Bad news for LinkedIn and its users: The site’s DNS was hacked last night. The attack was first noticed by Bryan Berg, the founder of app.net, who warned LinkedIn’s 200 million-plus users that all their long-lived cookies were sent in plaintext to an SSL-free, India-based site. If that’s true, the cookies could be used to compromise LinkedIn user accounts.
LinkedIn used Twitter to reassure its users that all was well in cyberresume-land, but as of 8am EST, it had not yet sent out an all-resolved message.
Our site is now recovering for some members. We determined it was a DNS issue, we’re continuing to work on it. Thanks for your patience.
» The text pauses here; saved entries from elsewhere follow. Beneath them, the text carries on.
-- ==== Sys2Proof/Machine/Float.lean ====
section
/-! DEFINITION. IEEE 754 binary64 as 00_scope.md R11 to R13 use it. A number is held exactly, as a count of the least
positive binary64 number, `2^-1074`, of which every finite binary64 number is a multiple; an operation computes its exact
result as a quotient of natural numbers and `roundQuot` rounds that once, to nearest, ties to even. A NaN has no payload
here: no rule depends on one (93_implementation_defined.md item 21), and the pattern a stored NaN takes is a free value
(`nanWord`). The operations' definitions are IEEE 754's (general knowledge, R11; assumption log 4). -/

namespace Sys2Proof.Machine

/-- A binary64 value without its encoding. -/
inductive Binary64 where
  /-- any NaN -/
  | nan
  /-- an infinity, negative if `neg` -/
  | inf (neg : Bool)
  /-- the number `mag * 2^-1074`, negated if `neg`; both zeros are numbers -/
  | num (neg : Bool) (mag : Nat)
deriving DecidableEq, Repr

/-- 1.0 in units of `2^-1074`. Irreducible, so that only the kernel ever computes with the number. -/
@[irreducible] def oneUnits : Nat := 1 <<< 1074

/-- `2^1024`, the first magnitude that is an infinity, in units of `2^-1074`. -/
@[irreducible] def overflowUnits : Nat := 1 <<< 2098

/-! ## Encoding (R53) -/

/-- The value a 64-bit pattern encodes: bit 63 sign, bits 62:52 biased exponent, bits 51:0 fraction (R53). -/
def Binary64.ofBits (w : Word) : Binary64 :=
  let neg := w.getLsbD 63
  let expField := (w.extractLsb' 52 11).toNat
  let fraction := (w.extractLsb' 0 52).toNat
  if expField = 2047 then
    if fraction = 0 then .inf neg else .nan
  else if expField = 0 then .num neg fraction
  else .num neg ((0x10000000000000 + fraction) <<< (expField - 1))

/-- How many places a magnitude of `units` lies above the 53 bits of a significand. -/
def excessBits (units : Nat) : Nat := units.log2 - 52

/-- Bits 62:0 of a representable magnitude: with the significand `m` scaled by `2^e`, the encoding is `e * 2^52 + m`,
whether `m` is subnormal (`e = 0`) or its leading bit adds one to the exponent field. -/
def magnitudeBits (mag : Nat) : Nat :=
  (excessBits mag <<< 52) + (mag >>> excessBits mag)

/-- The sign bit as a number. -/
def signBit (neg : Bool) : Nat := if neg then 0x8000000000000000 else 0

/-- The encoding of a value; `nan` is the pattern a NaN takes. -/
def Binary64.toBits (nan : Word) : Binary64 → Word
  | .nan => nan
  | .inf neg => BitVec.ofNat 64 (signBit neg + 0x7FF0000000000000)
  | .num neg mag => BitVec.ofNat 64 (signBit neg + magnitudeBits mag)

/-- A NaN pattern: exponent field all ones, the fraction not 0 (R53). Every NaN encoding is one of these. -/
def nanPattern (sign : BitVec 1) (fraction : BitVec 52) : Word :=
  sign ++ 0x7FF#11 ++ (if fraction = 0#52 then 1#52 else fraction)

/-- The `n`-th free NaN pattern: a free sign and a free nonzero fraction (93_implementation_defined.md item 21). -/
def nanWord (n : Nat) : Word :=
  nanPattern ((Config.freeNaN n).extractLsb' 52 1) ((Config.freeNaN n).extractLsb' 0 52)

/-! ## Rounding -/

/-- The magnitude nearest to `p / q`, ties to the even significand, as if the exponent had no upper bound: the quotient
at the 53 bits of a significand, and the remainder against half a unit of its last place. `q` is positive wherever this
is used. -/
def nearestMagnitude (p q : Nat) : Nat :=
  let e := excessBits (p / q)
  let d := q <<< e
  let m := p / d
  let r := p % d
  let significand := if d < 2 * r || (2 * r == d && m % 2 == 1) then m + 1 else m
  significand <<< e

/-- The value nearest to `(p / q) * 2^-1074`; from `2^1024` up an infinity. -/
def roundQuot (neg : Bool) (p q : Nat) : Binary64 :=
  let mag := nearestMagnitude p q
  if mag < overflowUnits then .num neg mag else .inf neg

/-- The exact value of a finite number in units of `2^-1074`. -/
def signedUnits (neg : Bool) (mag : Nat) : Int := if neg then -(mag : Int) else mag

/-- `f64(n)` (R11), exact for every integer the unit converts. -/
def Binary64.ofInt (n : Int) : Binary64 := roundQuot (decide (n < 0)) (n.natAbs * oneUnits) 1

/-- The binary64 value nearest to the decimal `digits / 10^scale`, negated if `neg` (R11's reading of a literal). -/
def Binary64.ofDecimal (neg : Bool) (digits scale : Nat) : Binary64 :=
  roundQuot neg (digits * oneUnits) (10 ^ scale)

/-! ## The four operations (R11) -/

/-- `-x` flips the sign bit (R11). -/
def Binary64.neg : Binary64 → Binary64
  | .nan => .nan
  | .inf n => .inf (!n)
  | .num n m => .num (!n) m

/-- `fadd`. An exact zero sum is +0.0 unless both operands are -0.0. -/
def fadd : Binary64 → Binary64 → Binary64
  | .num n₁ m₁, .num n₂ m₂ =>
    let sum := signedUnits n₁ m₁ + signedUnits n₂ m₂
    if sum = 0 then .num (n₁ && n₂) 0 else roundQuot (decide (sum < 0)) sum.natAbs 1
  | .inf n₁, .inf n₂ => if n₁ = n₂ then .inf n₁ else .nan
  | .inf n, .num _ _ => .inf n
  | .num _ _, .inf n => .inf n
  | .nan, _ => .nan
  | _, .nan => .nan

/-- `fsub`: addition of the negated operand. -/
def fsub (x y : Binary64) : Binary64 := fadd x y.neg

/-- `fmul`. -/
def fmul : Binary64 → Binary64 → Binary64
  | .num n₁ m₁, .num n₂ m₂ => roundQuot (n₁ ^^ n₂) (m₁ * m₂) oneUnits
  | .inf n₁, .inf n₂ => .inf (n₁ ^^ n₂)
  | .inf n₁, .num n₂ m => if m = 0 then .nan else .inf (n₁ ^^ n₂)
  | .num n₁ m, .inf n₂ => if m = 0 then .nan else .inf (n₁ ^^ n₂)
  | .nan, _ => .nan
  | _, .nan => .nan

/-- `fdiv`. -/
def fdiv : Binary64 → Binary64 → Binary64
  | .num n₁ m₁, .num n₂ m₂ =>
    if m₂ = 0 then (if m₁ = 0 then .nan else .inf (n₁ ^^ n₂))
    else roundQuot (n₁ ^^ n₂) (m₁ * oneUnits) m₂
  | .inf _, .inf _ => .nan
  | .inf n₁, .num n₂ _ => .inf (n₁ ^^ n₂)
  | .num n₁ _, .inf n₂ => .num (n₁ ^^ n₂) 0
  | .nan, _ => .nan
  | _, .nan => .nan

/-! ## Comparison, clamping, rounding to an integer -/

/-- True for every NaN (R11). -/
def Binary64.isNaN : Binary64 → Bool
  | .nan => true
  | _ => false

/-- `x < y` on the values; false if either is a NaN, and -0.0 equals +0.0. -/
def Binary64.lt : Binary64 → Binary64 → Bool
  | .num n₁ m₁, .num n₂ m₂ => decide (signedUnits n₁ m₁ < signedUnits n₂ m₂)
  | .inf n₁, .inf n₂ => n₁ && !n₂
  | .inf n, .num _ _ => n
  | .num _ _, .inf n => !n
  | .nan, _ => false
  | _, .nan => false

/-- `x <= y` on values that are no NaN. -/
def Binary64.le (x y : Binary64) : Bool := !x.isNaN && !y.isNaN && !y.lt x

/-- R13: `clamp(x, lo, hi)`. -/
def clamp (x lo hi : Binary64) : Except Cause Binary64 :=
  if x.isNaN then .error .nanOperand
  else if x.lt lo then .ok lo
  else if hi.lt x then .ok hi
  else .ok x

/-- R13: `clamp_lo0(x)`; -0.0 is kept. -/
def clampLo0 (x : Binary64) : Except Cause Binary64 :=
  if x.isNaN then .error .nanOperand
  else if x.lt (.num false 0) then .ok (.num false 0)
  else .ok x

/-- `mag / unit` to the nearest integer, halves up. -/
def halfUp (mag unit : Nat) : Nat := (2 * mag + unit) / (2 * unit)

/-- R12: the integer nearest to the exact value, halves away from zero. It is applied to finite values only (R12); the
last arm is never reached. -/
def roundHaz : Binary64 → Int
  | .num neg mag => if neg then -(halfUp mag oneUnits : Int) else halfUp mag oneUnits
  | _ => 0

end Sys2Proof.Machine
end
— LinkedIn (@LinkedIn) June 20, 2013
The site, confluence-networks.com has since posted a notice on its homepage saying the following:
“Confluence Networks is a Colocation & Network service provider having tie-ups with data centers across various geographical regions. We don’t host any services ourselves. Starting a few hours ago, we received reports about some sites (including linkedin.com) pointing to IPs allotted to our ranges. We are in touch with the affected parties & our customer to identify the root cause of this event.
Note that it has already been verified that this issue was caused due to a human error and there was NO security-related issue caused by the same. More details will be provided shortly.”
In June of 2012, LinkedIn confirmed more than 6 million passwords had been leaked online.